Some of the lines below need repeating. Reproduce exactly those between the lines holding "exec i s = failed s k ↔ (k" and "obtain ⟨-, -, enc7⟩ := enc7EncodesText", inclusive.

::: Material for this exercise

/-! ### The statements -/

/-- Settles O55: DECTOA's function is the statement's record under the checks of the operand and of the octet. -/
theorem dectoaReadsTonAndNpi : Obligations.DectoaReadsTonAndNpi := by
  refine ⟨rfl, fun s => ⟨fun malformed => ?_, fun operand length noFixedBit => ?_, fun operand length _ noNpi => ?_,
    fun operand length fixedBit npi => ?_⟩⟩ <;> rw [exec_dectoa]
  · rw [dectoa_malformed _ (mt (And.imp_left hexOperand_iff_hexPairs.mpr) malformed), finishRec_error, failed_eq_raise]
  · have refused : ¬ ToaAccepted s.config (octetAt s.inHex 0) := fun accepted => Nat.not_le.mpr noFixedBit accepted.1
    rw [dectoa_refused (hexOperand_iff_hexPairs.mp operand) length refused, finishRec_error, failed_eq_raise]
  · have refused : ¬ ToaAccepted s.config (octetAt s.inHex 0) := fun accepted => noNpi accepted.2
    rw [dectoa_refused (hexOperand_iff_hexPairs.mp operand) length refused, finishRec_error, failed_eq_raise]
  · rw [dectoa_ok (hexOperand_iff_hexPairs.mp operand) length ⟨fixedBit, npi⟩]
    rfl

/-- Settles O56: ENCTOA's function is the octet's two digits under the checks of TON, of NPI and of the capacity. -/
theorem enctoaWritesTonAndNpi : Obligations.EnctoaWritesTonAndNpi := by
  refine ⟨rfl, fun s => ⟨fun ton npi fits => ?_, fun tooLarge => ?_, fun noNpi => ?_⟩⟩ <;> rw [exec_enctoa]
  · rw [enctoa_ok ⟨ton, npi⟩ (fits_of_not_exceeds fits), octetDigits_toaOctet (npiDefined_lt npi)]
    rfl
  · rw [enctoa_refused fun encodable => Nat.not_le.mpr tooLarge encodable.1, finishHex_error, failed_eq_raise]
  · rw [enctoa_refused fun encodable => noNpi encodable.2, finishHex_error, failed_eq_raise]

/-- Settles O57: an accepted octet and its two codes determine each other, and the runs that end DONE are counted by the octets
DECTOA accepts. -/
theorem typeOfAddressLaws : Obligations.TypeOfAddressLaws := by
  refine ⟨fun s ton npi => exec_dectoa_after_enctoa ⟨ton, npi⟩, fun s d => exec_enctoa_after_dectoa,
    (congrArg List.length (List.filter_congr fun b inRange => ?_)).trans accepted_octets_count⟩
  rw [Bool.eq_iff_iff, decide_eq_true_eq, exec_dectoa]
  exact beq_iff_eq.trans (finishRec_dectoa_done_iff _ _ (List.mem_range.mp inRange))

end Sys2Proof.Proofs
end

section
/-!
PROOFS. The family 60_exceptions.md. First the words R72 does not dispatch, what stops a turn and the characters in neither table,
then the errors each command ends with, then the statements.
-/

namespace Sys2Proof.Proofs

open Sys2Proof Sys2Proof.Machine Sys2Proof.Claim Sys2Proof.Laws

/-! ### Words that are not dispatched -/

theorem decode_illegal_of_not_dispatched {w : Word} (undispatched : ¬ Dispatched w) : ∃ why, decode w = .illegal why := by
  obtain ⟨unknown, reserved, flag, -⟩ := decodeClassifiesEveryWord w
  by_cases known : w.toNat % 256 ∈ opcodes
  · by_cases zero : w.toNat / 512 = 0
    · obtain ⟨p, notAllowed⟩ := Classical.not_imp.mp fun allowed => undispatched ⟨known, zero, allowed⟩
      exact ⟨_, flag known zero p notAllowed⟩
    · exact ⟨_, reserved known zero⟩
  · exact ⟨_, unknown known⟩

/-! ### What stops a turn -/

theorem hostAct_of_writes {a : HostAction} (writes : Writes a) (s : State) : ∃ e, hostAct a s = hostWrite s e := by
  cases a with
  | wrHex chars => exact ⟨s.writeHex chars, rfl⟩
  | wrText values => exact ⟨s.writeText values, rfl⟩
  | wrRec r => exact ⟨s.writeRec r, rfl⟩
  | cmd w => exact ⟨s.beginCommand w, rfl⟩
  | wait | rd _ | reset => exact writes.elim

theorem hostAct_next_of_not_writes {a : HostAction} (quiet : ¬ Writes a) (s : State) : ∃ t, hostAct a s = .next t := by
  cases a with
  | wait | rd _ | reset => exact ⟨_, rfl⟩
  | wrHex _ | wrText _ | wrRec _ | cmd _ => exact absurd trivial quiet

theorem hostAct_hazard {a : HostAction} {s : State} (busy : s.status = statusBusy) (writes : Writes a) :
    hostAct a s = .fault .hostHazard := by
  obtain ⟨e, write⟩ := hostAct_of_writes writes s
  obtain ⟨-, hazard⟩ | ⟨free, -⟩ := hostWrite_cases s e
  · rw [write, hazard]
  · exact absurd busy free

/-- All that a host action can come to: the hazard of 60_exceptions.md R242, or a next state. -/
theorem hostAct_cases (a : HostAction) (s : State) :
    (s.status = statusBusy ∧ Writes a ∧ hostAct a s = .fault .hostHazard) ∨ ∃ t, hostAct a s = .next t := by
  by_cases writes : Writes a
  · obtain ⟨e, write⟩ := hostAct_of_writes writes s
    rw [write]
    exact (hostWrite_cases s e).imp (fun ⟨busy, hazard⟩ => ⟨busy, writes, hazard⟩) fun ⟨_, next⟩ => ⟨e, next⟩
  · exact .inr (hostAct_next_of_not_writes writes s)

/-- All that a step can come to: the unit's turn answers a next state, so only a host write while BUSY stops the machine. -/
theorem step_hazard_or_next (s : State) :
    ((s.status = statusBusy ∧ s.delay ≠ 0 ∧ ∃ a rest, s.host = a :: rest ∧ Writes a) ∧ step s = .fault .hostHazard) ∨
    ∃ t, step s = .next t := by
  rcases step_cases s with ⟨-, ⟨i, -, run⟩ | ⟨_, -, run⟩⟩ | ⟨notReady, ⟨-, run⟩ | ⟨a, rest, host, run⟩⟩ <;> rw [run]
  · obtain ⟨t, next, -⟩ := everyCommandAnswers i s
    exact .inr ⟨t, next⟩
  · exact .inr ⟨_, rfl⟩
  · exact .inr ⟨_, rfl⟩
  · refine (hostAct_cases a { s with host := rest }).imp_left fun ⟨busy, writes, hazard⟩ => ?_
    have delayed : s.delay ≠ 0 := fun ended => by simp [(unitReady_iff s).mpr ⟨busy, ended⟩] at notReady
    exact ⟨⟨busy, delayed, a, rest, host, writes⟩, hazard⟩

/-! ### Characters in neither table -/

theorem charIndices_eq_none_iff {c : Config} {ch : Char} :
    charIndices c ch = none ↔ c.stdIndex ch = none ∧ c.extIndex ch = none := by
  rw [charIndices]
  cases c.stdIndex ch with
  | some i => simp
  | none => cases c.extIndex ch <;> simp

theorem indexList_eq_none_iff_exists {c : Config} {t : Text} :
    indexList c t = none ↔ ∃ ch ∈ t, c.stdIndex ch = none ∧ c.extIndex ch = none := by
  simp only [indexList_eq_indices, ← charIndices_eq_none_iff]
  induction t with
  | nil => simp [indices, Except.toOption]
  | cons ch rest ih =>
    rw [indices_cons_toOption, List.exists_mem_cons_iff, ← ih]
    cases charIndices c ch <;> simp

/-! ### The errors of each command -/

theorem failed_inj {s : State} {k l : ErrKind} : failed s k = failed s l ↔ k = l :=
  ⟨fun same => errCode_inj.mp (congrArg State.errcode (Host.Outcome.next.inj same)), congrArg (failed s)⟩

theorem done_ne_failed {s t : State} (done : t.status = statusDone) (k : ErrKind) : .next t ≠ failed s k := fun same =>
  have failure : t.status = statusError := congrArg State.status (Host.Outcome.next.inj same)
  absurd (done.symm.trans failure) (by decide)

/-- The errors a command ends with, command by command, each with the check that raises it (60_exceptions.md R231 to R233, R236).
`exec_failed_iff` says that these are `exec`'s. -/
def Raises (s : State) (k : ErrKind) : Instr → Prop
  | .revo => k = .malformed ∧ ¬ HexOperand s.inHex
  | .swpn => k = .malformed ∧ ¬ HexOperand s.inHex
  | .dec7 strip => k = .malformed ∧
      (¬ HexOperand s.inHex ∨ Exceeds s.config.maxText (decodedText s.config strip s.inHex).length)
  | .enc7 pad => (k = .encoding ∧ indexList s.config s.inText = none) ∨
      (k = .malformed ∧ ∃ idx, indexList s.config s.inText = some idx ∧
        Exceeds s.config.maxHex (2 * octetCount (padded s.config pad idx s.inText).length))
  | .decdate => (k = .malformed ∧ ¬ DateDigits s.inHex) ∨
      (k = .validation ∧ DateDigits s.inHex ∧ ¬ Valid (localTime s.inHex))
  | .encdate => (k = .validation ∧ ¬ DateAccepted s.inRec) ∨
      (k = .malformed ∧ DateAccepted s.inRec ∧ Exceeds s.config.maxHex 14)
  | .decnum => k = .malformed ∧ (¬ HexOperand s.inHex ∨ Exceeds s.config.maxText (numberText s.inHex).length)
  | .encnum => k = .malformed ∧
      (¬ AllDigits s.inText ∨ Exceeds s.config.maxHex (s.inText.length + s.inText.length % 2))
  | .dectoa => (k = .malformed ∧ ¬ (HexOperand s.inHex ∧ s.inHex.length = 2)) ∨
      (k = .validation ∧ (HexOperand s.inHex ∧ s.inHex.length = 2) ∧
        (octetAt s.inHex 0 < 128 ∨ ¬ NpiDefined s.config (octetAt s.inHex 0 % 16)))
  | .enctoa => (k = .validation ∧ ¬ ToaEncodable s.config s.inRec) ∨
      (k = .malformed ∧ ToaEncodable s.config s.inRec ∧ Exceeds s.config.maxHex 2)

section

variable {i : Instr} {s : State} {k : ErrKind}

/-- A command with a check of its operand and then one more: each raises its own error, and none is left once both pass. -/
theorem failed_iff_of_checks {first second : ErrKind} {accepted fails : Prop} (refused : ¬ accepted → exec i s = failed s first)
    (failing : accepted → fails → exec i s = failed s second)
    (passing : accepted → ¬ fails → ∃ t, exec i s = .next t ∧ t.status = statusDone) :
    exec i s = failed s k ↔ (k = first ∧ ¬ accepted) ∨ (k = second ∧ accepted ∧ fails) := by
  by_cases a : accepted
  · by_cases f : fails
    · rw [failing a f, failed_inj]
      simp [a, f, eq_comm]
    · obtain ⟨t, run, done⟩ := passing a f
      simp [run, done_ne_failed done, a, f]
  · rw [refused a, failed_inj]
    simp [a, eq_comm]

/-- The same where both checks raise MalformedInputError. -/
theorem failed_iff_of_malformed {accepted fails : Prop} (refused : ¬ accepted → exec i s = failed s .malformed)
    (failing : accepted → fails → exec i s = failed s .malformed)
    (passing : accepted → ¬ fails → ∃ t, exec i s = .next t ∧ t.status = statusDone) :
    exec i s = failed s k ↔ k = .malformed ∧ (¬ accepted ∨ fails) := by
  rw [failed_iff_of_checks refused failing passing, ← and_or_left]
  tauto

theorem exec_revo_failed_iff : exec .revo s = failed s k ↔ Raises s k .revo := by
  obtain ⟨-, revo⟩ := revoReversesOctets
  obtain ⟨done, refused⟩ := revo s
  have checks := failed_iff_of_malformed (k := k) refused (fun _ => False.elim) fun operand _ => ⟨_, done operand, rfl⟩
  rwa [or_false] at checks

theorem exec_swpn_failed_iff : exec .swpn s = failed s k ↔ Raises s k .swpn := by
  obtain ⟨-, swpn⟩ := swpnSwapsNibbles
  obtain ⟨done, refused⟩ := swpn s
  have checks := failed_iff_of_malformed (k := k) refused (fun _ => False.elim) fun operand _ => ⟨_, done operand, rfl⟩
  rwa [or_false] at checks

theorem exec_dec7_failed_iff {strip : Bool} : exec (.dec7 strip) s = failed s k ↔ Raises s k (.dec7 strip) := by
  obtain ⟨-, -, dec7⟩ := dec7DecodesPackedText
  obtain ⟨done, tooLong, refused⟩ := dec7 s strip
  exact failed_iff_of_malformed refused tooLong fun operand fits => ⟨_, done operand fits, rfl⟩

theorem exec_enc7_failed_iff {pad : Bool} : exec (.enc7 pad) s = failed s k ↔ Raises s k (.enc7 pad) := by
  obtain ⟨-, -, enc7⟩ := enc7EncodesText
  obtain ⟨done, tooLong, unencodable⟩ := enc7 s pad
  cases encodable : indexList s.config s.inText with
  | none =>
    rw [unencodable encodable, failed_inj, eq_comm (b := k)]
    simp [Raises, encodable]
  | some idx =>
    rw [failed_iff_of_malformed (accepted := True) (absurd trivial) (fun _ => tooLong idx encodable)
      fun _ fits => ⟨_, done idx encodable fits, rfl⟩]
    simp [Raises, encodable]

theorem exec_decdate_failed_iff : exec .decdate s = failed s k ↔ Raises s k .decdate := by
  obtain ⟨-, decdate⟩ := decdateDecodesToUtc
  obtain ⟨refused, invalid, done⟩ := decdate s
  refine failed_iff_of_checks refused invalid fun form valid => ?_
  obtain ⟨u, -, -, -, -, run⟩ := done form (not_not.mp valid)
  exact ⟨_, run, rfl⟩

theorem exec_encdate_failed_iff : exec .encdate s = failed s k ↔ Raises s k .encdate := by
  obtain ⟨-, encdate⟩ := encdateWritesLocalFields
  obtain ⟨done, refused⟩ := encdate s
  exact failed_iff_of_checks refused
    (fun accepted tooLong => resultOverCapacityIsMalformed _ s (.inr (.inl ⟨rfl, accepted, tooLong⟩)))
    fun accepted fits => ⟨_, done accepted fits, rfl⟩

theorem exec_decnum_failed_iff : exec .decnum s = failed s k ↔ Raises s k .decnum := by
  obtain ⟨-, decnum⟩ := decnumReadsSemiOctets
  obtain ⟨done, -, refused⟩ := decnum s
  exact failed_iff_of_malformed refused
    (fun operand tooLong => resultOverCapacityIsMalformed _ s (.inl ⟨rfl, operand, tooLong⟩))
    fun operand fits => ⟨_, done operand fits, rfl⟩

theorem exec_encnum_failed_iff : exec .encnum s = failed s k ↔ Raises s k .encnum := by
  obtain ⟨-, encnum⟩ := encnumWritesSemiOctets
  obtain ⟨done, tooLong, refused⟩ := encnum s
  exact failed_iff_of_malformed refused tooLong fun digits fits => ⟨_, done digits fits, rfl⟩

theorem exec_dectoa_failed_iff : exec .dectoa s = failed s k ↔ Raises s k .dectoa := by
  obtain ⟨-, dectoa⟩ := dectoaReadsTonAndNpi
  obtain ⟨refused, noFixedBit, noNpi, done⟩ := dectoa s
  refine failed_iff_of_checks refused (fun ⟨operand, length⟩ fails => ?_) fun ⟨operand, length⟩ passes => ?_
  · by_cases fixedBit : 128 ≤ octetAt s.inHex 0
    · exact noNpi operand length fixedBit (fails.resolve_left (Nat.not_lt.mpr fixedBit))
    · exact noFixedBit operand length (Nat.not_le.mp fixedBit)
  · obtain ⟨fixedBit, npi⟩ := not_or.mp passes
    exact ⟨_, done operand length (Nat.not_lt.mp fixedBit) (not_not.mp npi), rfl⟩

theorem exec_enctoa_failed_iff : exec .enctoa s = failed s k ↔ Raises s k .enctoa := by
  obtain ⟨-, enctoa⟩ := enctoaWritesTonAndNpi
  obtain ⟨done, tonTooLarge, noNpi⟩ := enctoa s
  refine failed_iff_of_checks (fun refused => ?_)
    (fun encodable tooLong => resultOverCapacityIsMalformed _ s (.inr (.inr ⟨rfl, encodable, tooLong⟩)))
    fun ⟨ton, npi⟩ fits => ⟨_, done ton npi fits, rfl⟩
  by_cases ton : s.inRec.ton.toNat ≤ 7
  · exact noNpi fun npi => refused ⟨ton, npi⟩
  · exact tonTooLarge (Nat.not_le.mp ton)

::::::

■ **Answer box**:
    exec i s = failed s k ↔ (k = first ∧ ¬ accepted) ∨ (k = second ∧ accepted ∧ fails) := by
  by_cases a : accepted
  · by_cases f : fails
    · rw [failing a f, failed_inj]
      simp [a, f, eq_comm]
    · obtain ⟨t, run, done⟩ := passing a f
      simp [run, done_ne_failed done, a, f]
  · rw [refused a, failed_inj]
    simp [a, eq_comm]

/-- The same where both checks raise MalformedInputError. -/
theorem failed_iff_of_malformed {accepted fails : Prop} (refused : ¬ accepted → exec i s = failed s .malformed)
    (failing : accepted → fails → exec i s = failed s .malformed)
    (passing : accepted → ¬ fails → ∃ t, exec i s = .next t ∧ t.status = statusDone) :
    exec i s = failed s k ↔ k = .malformed ∧ (¬ accepted ∨ fails) := by
  rw [failed_iff_of_checks refused failing passing, ← and_or_left]
  tauto

theorem exec_revo_failed_iff : exec .revo s = failed s k ↔ Raises s k .revo := by
  obtain ⟨-, revo⟩ := revoReversesOctets
  obtain ⟨done, refused⟩ := revo s
  have checks := failed_iff_of_malformed (k := k) refused (fun _ => False.elim) fun operand _ => ⟨_, done operand, rfl⟩
  rwa [or_false] at checks

theorem exec_swpn_failed_iff : exec .swpn s = failed s k ↔ Raises s k .swpn := by
  obtain ⟨-, swpn⟩ := swpnSwapsNibbles
  obtain ⟨done, refused⟩ := swpn s
  have checks := failed_iff_of_malformed (k := k) refused (fun _ => False.elim) fun operand _ => ⟨_, done operand, rfl⟩
  rwa [or_false] at checks

theorem exec_dec7_failed_iff {strip : Bool} : exec (.dec7 strip) s = failed s k ↔ Raises s k (.dec7 strip) := by
  obtain ⟨-, -, dec7⟩ := dec7DecodesPackedText
  obtain ⟨done, tooLong, refused⟩ := dec7 s strip
  exact failed_iff_of_malformed refused tooLong fun operand fits => ⟨_, done operand fits, rfl⟩

theorem exec_enc7_failed_iff {pad : Bool} : exec (.enc7 pad) s = failed s k ↔ Raises s k (.enc7 pad) := by
  obtain ⟨-, -, enc7⟩ := enc7EncodesText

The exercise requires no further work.